Saved entries:
------------------------------------

/-- The interpolation segment of R11 for a count, from the breakpoint `p` on. -/
def segmentFrom (c : Int) (p : Int × Int) : List (Int × Int) → (Int × Int) × (Int × Int)
  | [] => (p, p)
  | q :: qs => if c < q.1 ∨ qs = [] then (p, q) else segmentFrom c q qs

/-- F_cal of a load count and its UNCAL flag (R11). -/
def rangeForce (t : RangeTable) (count : Int) : Int × Bool :=
  match t.points with
  | [] => (0, true)
  | p :: ps =>
    let c := count - t.zeroOffset
    let seg := segmentFrom c p ps
    let last := ps.getLastD p
    (seg.1.2 + roundDiv ((c - seg.1.1) * (seg.2.2 - seg.1.2)) (seg.2.1 - seg.1.1),
      decide (c < p.1) || decide (last.1 < c))

/-- F from F_cal and the tare (R11). -/
def forceOf (fCal tare : Int) : Int := satForce (fCal - tare)

/-- The overload condition (R12). -/
def overloaded (c : CalSet) (overrange : Bool) (force : Int) : Bool :=
  overrange || (match c.frame with | none => false | some t => decide (t.fMax < (force.natAbs : Int)))

/-! ## Elongation, position, strain (R13 to R15) -/

/-- ΔL of an arm (R13). -/
def elongation (gain : Option Int) (count zero : Int) : Int :=
  match gain with
  | none => 0
  | some g => sat32 (roundDiv ((count - zero) * g) 65536)

/-- The absolute position (R14). -/
def positionOf (scale : Option Int) (count : Int) : Int :=
  match scale with
  | none => 0
  | some g => sat32 (roundDiv (count * g) 65536)

/-- The raw strain of the crosshead (R15). -/
def crossheadStrain (position pZero compliance force fZ lc : Int) : Int :=
  sat32 (roundDiv (((position - pZero) * 100 - roundDiv (compliance * (force - fZ)) 65536) * 10000) lc)

def RawStrains.get (r : RawStrains) : Source → Int
  | .both => r.both
  | .armA => r.armA
  | .armB => r.armB
  | .crosshead => r.crosshead

/-! ## The quantities of one conversion -/

/-- What a conversion forms from a frame before it selects the source: F_cal with its flags, and the quantities that a
change of the zeros forms again. -/
structure Forming where
  fCal : Int
  held : Bool
  uncal : Bool
  position : Int
  zero : ZeroRecord
  force : Int
  dLA : Int
  dLB : Int
  deriving DecidableEq, Repr

/-- Stage 2 of R9 with the zeros held. -/
def Mc.form (m : Mc) (f : SampleFrame) : Forming :=
  let cal := m.cal.calibrated f.range.val
  let fu : Int × Bool := match cal with | some t => rangeForce t f.load | none => (m.lastFCal, false)
  { fCal := fu.1, held := cal.isNone, uncal := fu.2, position := positionOf m.cal.crosshead f.crosshead, zero := m.zero,
    force := forceOf fu.1 m.zero.tare, dLA := elongation m.cal.armA f.countA m.zero.armA,
    dLB := elongation m.cal.armB f.countB m.zero.armB }

/-- The tare is set to F_cal and F_z to 0; F is re-formed (R20, R22). -/
def Forming.applyTare (x : Forming) : Forming :=
  { x with zero := { x.zero with tare := x.fCal, fZ := 0 }, force := forceOf x.fCal x.fCal }

/-- The arm zeros are set to the frame's counts; the elongations are re-formed (R20, R22). -/
def Forming.applyArms (c : CalSet) (f : SampleFrame) (x : Forming) : Forming :=
  { x with
    zero := { x.zero with armA := f.countA, armB := f.countB }
    dLA := elongation c.armA f.countA f.countA
    dLB := elongation c.armB f.countB f.countB }

/-- P_zero is set to P and F_z to F as re-formed (R20, R22). -/
def Forming.applyPosition (x : Forming) : Forming :=
  { x with zero := { x.zero with pZero := x.position, fZ := x.force } }

/-- `f x` if `b`, else `x`. -/
def applyIf (b : Bool) (f : Forming → Forming) (x : Forming) : Forming := if b then f x else x

/-- The auto flags of the program held, all no without a program (R22). -/
def Mc.auto (m : Mc) : Bool × Bool × Bool :=
  match m.program with
  | none => (false, false, false)
  | some p => (p.autoTare, p.autoArm, p.autoPosition)

/-- Stage 3 of R9: pending arming zeros (R22), then pending zero requests in the order TARE, ZERO_EXT, ZERO_POSITION
(R20). -/
def Mc.applyZeros (m : Mc) (f : SampleFrame) (x : Forming) : Forming :=
  let arming := m.armingZeros.isSome
  let auto := m.auto
  let x := applyIf (arming && auto.1) Forming.applyTare x
  let x := applyIf (arming && auto.2.1) (Forming.applyArms m.cal f) x
  let x := applyIf (arming && auto.2.2) Forming.applyPosition x
  let x := applyIf (decide (m.pendTare ≠ [])) Forming.applyTare x
  let x := applyIf (decide (m.pendZeroExt ≠ [])) (Forming.applyArms m.cal f) x
  applyIf (decide (m.pendZeroPosition ≠ [])) Forming.applyPosition x

/-- The fitted set of the program held (R18). -/
def Mc.fitted (m : Mc) : Option Fitted := m.program.map McProgram.fitted

/-- The permitted set that a conversion selects from: after stage 1 of R9 and after a restoration (R16, R18). -/
def Mc.permittedNow (m : Mc) : Permitted :=
  if m.armingZeros.isSome || (decide (m.pendZeroExt ≠ []) && decide (m.tag.state = .idle)) then restored m.fitted
  else m.dropArms.foldl Permitted.drop m.permitted

/-- Whether an arm is valid on a sample (R13). -/
def Mc.validA (m : Mc) (f : SampleFrame) : Bool := f.contactA && !f.overA && m.cal.armA.isSome
def Mc.validB (m : Mc) (f : SampleFrame) : Bool := f.contactB && !f.overB && m.cal.armB.isSome

/-- Whether a source is usable (R16). -/
def usable (p : Permitted) (validA validB : Bool) : Source → Bool
  | .both => p.both && validA && validB
  | .armA => p.armA && validA
  | .armB => p.armB && validB
  | .crosshead => true

/-- The highest-priority usable source (R16). -/
def selected (p : Permitted) (validA validB : Bool) : Source :=
  if usable p validA validB .both then .both
  else if usable p validA validB .armA then .armA
  else if usable p validA validB .armB then .armB
  else .crosshead

/-- The permitted set after pruning: the usable sources and CROSSHEAD (R18). -/
def Permitted.prune (p : Permitted) (validA validB : Bool) : Permitted :=
  { both := usable p validA validB .both, armA := usable p validA validB .armA, armB := usable p validA validB .armB,
    crosshead := p.crosshead }

/-- The tags under which a switch to a lower source prunes (R18). -/
def MotionState.prunes : MotionState → Bool
  | .armed => true
  | .running => true
  | .paused => true
  | .stopped => true
  | _ => false

/-- Stage 4 of R9: the four raw strains (R15). -/
def Mc.strains (m : Mc) (x : Forming) : RawStrains :=
  let l0 := (m.program.map McProgram.l0).getD Config.defaultLength
  let lc := (m.program.map McProgram.lc).getD Config.defaultLength
  let c := (m.cal.frame.map FrameTable.compliance).getD 0
  { both := sat32 (roundDiv ((x.dLA + x.dLB) * 5000) l0)
    armA := sat32 (roundDiv (x.dLA * 10000) l0)
    armB := sat32 (roundDiv (x.dLB * 10000) l0)
    crosshead := crossheadStrain x.position x.zero.pZero c x.force x.zero.fZ lc }

/-- The outcome of stage 5 of R9. -/
structure Selection where
  source : Source
  switched : Bool
  offset : Int
  mark : Bool
  permitted : Permitted
  deriving DecidableEq, Repr

/-- The offset and the offset-rezero mark on a sample without a switch (R20, R22): the zeros applied on this sample first,
then a mark left by an earlier one (log entry 11). -/
def Mc.offsetNoSwitch (m : Mc) (source : Source) (strain ePrev : Int) : Int × Bool :=
  let rezero : Int := if source.isArm then 0 else ePrev - strain
  let byArming : Int := if m.armingZeros.isSome then rezero else m.offset
  let byRequest : Int :=
    if m.pendTare = [] ∧ m.pendZeroExt = [] ∧ m.pendZeroPosition = [] then byArming
    else if m.pendZeroExt ≠ [] ∧ source.isArm then 0
    else ePrev - strain
  if m.offsetRezero then (if source.isArm then 0 else byRequest, false) else (byRequest, false)

/-- Whether this conversion applies a new arm zero (R20, R22). -/
def Mc.zeroesArms (m : Mc) : Bool :=
  decide (m.pendZeroExt ≠ []) || (m.armingZeros.isSome && m.auto.2.1)

/-- Stage 5 of R9: the source, the offset and the permitted set (R16 to R18, R20, R22). -/
def Mc.choose (m : Mc) (f : SampleFrame) (raw : RawStrains) : Selection :=
  let p := m.permittedNow
  let a := m.validA f
  let b := m.validB f
  let sel := selected p a b
  match m.source, m.last with
  | some cur, some last =>
    if sel = cur then
      let o := m.offsetNoSwitch cur (raw.get cur) last.sample.strain
      { source := cur, switched := false, offset := o.1, mark := o.2, permitted := p }
    else
      { source := sel, switched := true, offset := last.sample.strain - last.raw.get sel,
        mark := m.offsetRezero || m.zeroesArms,
        permitted := if cur.code < sel.code ∧ m.tag.state.prunes then p.prune a b else p }
  | _, _ => { source := sel, switched := false, offset := m.offset, mark := m.offsetRezero, permitted := p }

/-- The states whose samples add to the test time (R9). -/
def MotionState.timed : MotionState → Bool
  | .running => true
  | .paused => true
  | .stopped => true
  | _ => false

------------------------------------

TASK STATEMENT: From the records, determine the number of lines holding the word "permittedNow", and state that number only.

REPLY: 2